=== RECORDED DATA ===
/-- A group held by the combine buffer of the router (R261): its blocks as they arrived. -/
structure CodedGroup where
  id : Nat
  k : Nat
  blocks : List Xfer
  deriving DecidableEq, Repr

/-- A router's report kept by the boot processor (R37), with the port of the control die it came in on. -/
structure Report where
  pkg : Nat
  die : Nat
  hops : Nat
  parent : Nat
  links : List (Nat × Nat)
  via : Nat
  /-- the lowest port on which a report of as few hops has come in (R35) -/
  exit : Nat
  deriving DecidableEq, Repr

/-- The whole machine. -/
structure State where
  pcc : Nat
  wall : Nat
  ptp : Nat
  clockOn : Bool
  debugHalt : Bool
  episode : Option (Nat × Nat)
  hotDies : Sparse Nat
  tripped : Bool
  bootState : Nat
  bootStep : Nat
  bootSvn : BitVec 32
  resetReq : Bool
  flash : List Host.Cell
  /-- the firmware image that runs, as step 4 of R39 read it (R53) -/
  bootImage : List Host.Cell
  latTable : Sparse (BitVec 8)
  /-- source die, package number and die of the destination, and the ports of the path (R35) -/
  routes : List (Nat × Nat × Nat × List Nat)
  /-- die-to-die ports that did not train (R39) -/
  lanesDown : List (Nat × Nat)
  explGo : Bool
  explChanged : Bool
  explDup : Bool
  explFound : Nat
  explRunning : Bool
  explGen : BitVec 32
  explLast : Nat
  reports : List Report
  explFlits : List (Nat × Nat × BitVec 1024)
  pkgNum : BitVec 16
  pkgUsed : BitVec 16
  ports : Sparse VPort
  keys : Sparse (Option (BitVec 512))
  keySlotSel : BitVec 7
  /-- the key update that waits for the stack engines: a slot, and its keys or nothing to clear it (R44) -/
  keyPend : Option (Nat × Option (BitVec 512))
  keyData : BitVec 512
  w4base : Word
  ptpSource : BitVec 2
  ptpPort : BitVec 5
  ptpLocked : Bool
  ppsSeen : Bool
  ptpRate : BitVec 32
  forigin : Nat
  foriginNew : Option Nat
  loadAddr : Word
  loadStatus : Nat
  images : List Image
  surfBase : Word
  astBase : Word
  tlbInv : Word
  /-- the cycle the shootdown under way started (R180) -/
  tlbSince : Nat
  msix : List Nat
  hostOut : List HostMsg
  hostAsks : List HostAsk
  /-- the SPDM requests answered since the last GET_VERSION, with the answers: what a signature covers (R53) -/
  transcript : List Byte
  /-- writes of the host that act as a result of a stream core would, with the quad they name (R47, R48, R127, R367) -/
  hostWrites : List (Nat × PendWrite)
  bar0 : Word
  bar2 : Word
  bar4 : Word
  /-- BAR4 is 2^bar4Bits bytes (R50) -/
  bar4Bits : Nat
  entries : Sparse Entry
  slotBytes : Sparse (BitVec 512)
  lstatRejected : BitVec 32
  lstatSlot : Nat
  lstatReason : Nat
  stray : Nat
  unmatched : Nat
  arrivalTable : Sparse (BitVec 128)
  tagged : List (BitVec 32 × Nat × Nat)
  frame : BitVec 32
  held : Bool
  owait : Bool
  framesOn : Bool
  slipNs : Nat
  dueAt : Nat
  holdFreed : Option Nat
  holders : List (Nat × Nat)
  tfailSlot : Nat
  tfailQuad : Nat
  tfailCause : Nat
  tfailCount : Nat
  slHead : Nat
  slTail : Nat
  slDropped : Nat
  slipLog : Sparse (BitVec 256)
  /-- decrements of this cycle that found their slot free (R123) -/
  decs : List Nat
  /-- TSPAWNs that have reached Trestle: the cycle, quad, slot, predicate, image (R123, R433) -/
  spawns : List Spawn
  preempts : List (Nat × Nat)
  cores : Sparse CoreSt
  cells : Sparse CellSt
  dies : Sparse DieSt
  hbm : Sparse StackSt
  mem : List Host.Cell
  /-- per granule of storage: the keys and the tweak it was last written under (R43, R45) -/
  keyTag : Sparse (Option (BitVec 512 × Nat))
  poison : Sparse Bool
  /-- granules of far memory whose next fetch finds an uncorrectable error (R98, R100) -/
  farBad : Sparse Bool
  replies : List Reply
  msgs : List Msg
  combine : List CodedGroup
  arrivals : List Arrival
  laneMsgs : List LaneMsg
  tables : Sparse (List Byte)
  sftabs : List SfLoad
  monitor : Bool
  cur : Nat
  arg : EvArg
  inputs : List (Instr × EvArg)
  /-- acts of the outside world still to come, each with the wall time it comes at (DESIGN CHOICE, log 5) -/
  later : List (Nat × Instr × EvArg)
  choices : List Nat
  fresh : Nat
  deriving DecidableEq, Repr

/-- The architectural registers of a stream core at reset: the reset values of R234, R272, R340 and R468; halt_freeze of every
quad counter is 1; the registers without a reset value are 0 (DESIGN CHOICE, log 2). -/
def Arch.reset : Arch :=
  { x := [], p := [], lc := [], gens := [], tbase := 0, erc := false, lchk := false, skey := 0, sctr := 0, tvec := 0,
    tpc := 0, tcause := 0, tval := 0, tscr := 0, rgn := 0, rgnRec := 0, ctx := 0, rqSel := 0, es := [], rsTop := [],
    rsWin := [], rsHbm := [], rvs := 0, tmShape := 0, cecfg := 0, ldm := [], pend := [], pc := 0, portCnt := [],
    portLen := [], fmtCopy := [], credits := [], pushed := [], pushedFirst := [], spanPorts := [], spanLoops := [],
    spanWrites := [], spanDesc := 0 }

/-- A stream core at reset: stopped, both planes zero with invalid tags (R137; DESIGN CHOICE, log 2). -/
def CoreSt.reset : CoreSt :=
  { run := .stopped, arch := Arch.reset, slot := 0, bid := 0, issueAt := 0, stalled := false,
    taken := none, idleAdd := 0, keyBase := none, locked := false, lockNext := false, actions := [],
    snaps := [], lastRes := none, lsq := [], nextTag := 0, redIssued := [], redAcked := [], rfail := 0, ackClock := [], readClock := [], undo := [], ec := [],
    planes := [], active := 0, tags := [], ovlBusy := false, deferred := [], trapReq := none, waita := none,
    sync := none, pendPreds := [], tstats := [], task := none, rev := none, hold := none, sems := [], lanes := [], preempt := false,
    ending := false, breaks := [], brkSkip := false, trace := [], tlb := [] }

/-- A cell at reset: nothing stored, every full/empty bit empty, ports unbound (DESIGN CHOICE, logs 2 and 3). -/
def CellSt.reset : CellSt :=
  { tiles := [], scales := [], acc := [], spm := [], spmPois := [], tags := [], full := 0, flags := [], status := [],
    wAct := none, wShad := none, qports := [], fmtq := [], qMat := [], qVec := [], qSf := [], freeAt := [],
    sched := [], passes := [], rngK := 0, rngC := 0, sticky := [], spilled := 0, reserved := [], ended := [],
    waiting := [], parked := false, batch := none, demand := none, aheadStop := false, pin := none, spillStop := false, waitFrom := 0, seedMarks := [], opened := [], words := [] }

/-- A logic die at reset: RTO.limit 0x0100_0000 (R26), logs empty (R28), counters cleared with halt_freeze 1 (R46), clocks
zero (R187), templates zero (R367), caches empty. -/
def DieSt.reset : DieSt :=
  { rto := 0x01000000, deHead := 0, deTail := 0, deDropped := 0, dlog := [], rqSel := 0, ecsel := [], ecnt := [],
    vc := [], applied := 0, known := [], acks := [], rdc := [], tlb := [], templates := [], channels := [], ceIn := [], ceRecs := [],
    ceNext := 0, staging := [], rxCount := [], sideInfo := [], ceReplay := [], ceHeld := [], ceReady := [], late := none, nnq := [],
    prefetches := [], parent := none }

/-- A stack engine at reset: queues empty, log empty (R100), migration engine disabled (R95). -/
def StackSt.reset : StackSt :=
  { ingress := [], accepted := [], chans := [], waiting := [], nextReq := 0, redPend := [], seHead := 0, seTail := 0,
    seDropped := 0, slog := [], migBase := 0, migPoll := 0, migProd := none, migration := none, reduce := [], queries := [], nextQuery := 0,
    aperture := [], listReq := [], distReq := [] }

/-- The machine right after a cold reset: booting (BOOTST.state 1, step 0), every PCC zero, PKGNUM 0xFFFF, no key valid,
every entry free, no memory written. -/
def State.reset : State :=
  { pcc := 0, wall := 0, ptp := 0, clockOn := true, debugHalt := false, episode := none, hotDies := [], tripped := false,
    bootState := 1, bootStep := 0, bootSvn := 0, resetReq := false, flash := [], bootImage := [], latTable := [],
    routes := [], lanesDown := [], explGo := false, explChanged := false, explDup := false, explFound := 0, explRunning := false,
    explGen := 0, explLast := 0, reports := [], explFlits := [], pkgNum := 0xFFFF, pkgUsed := 0, ports := [], keys := [],
    keySlotSel := 0, keyPend := none, keyData := 0, w4base := 0, ptpSource := 0, ptpPort := 0, ptpLocked := false,
    ppsSeen := false, ptpRate := 0, forigin := 0, foriginNew := none, loadAddr := 0, loadStatus := 0, images := [],
    surfBase := 0, astBase := 0, tlbInv := 0, tlbSince := 0, msix := [], hostOut := [], hostAsks := [], transcript := [], hostWrites := [], bar0 := 0, bar2 := 0, bar4 := 0, bar4Bits := 40, entries := [], slotBytes := [],
    lstatRejected := 0, lstatSlot := 0, lstatReason := 0, stray := 0, unmatched := 0, arrivalTable := [], tagged := [],
    frame := 0, held := false, owait := false, framesOn := false, slipNs := 0, dueAt := 0, holdFreed := none,
    holders := [], tfailSlot := 0, tfailQuad := 0, tfailCause := 0, tfailCount := 0, slHead := 0, slTail := 0,
    slDropped := 0, slipLog := [], decs := [], spawns := [], preempts := [], cores := [], cells := [],
    dies := [], hbm := [], mem := [], keyTag := [], poison := [], farBad := [], replies := [], msgs := [], combine := [],
    arrivals := [], laneMsgs := [], tables := [], sftabs := [], monitor := false, cur := 0,
    arg := EvArg.none, inputs := [], later := [], choices := [], fresh := 0 }

end Sys2Proof.Machine
end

=== TASK TO COMPLETE ===
Only the lines above starting with the one with "bar2 : Word" and going through the one with "framesOn : Bool" are to be copied, word for word and with both ends kept.

=== RESPONSE TO THIS TASK ===
  bar2 : Word
  bar4 : Word
  /-- BAR4 is 2^bar4Bits bytes (R50) -/
  bar4Bits : Nat
  entries : Sparse Entry
  slotBytes : Sparse (BitVec 512)
  lstatRejected : BitVec 32
  lstatSlot : Nat
  lstatReason : Nat
  stray : Nat
  unmatched : Nat
  arrivalTable : Sparse (BitVec 128)
  tagged : List (BitVec 32 × Nat × Nat)
  frame : BitVec 32
  held : Bool
  owait : Bool
  framesOn : Bool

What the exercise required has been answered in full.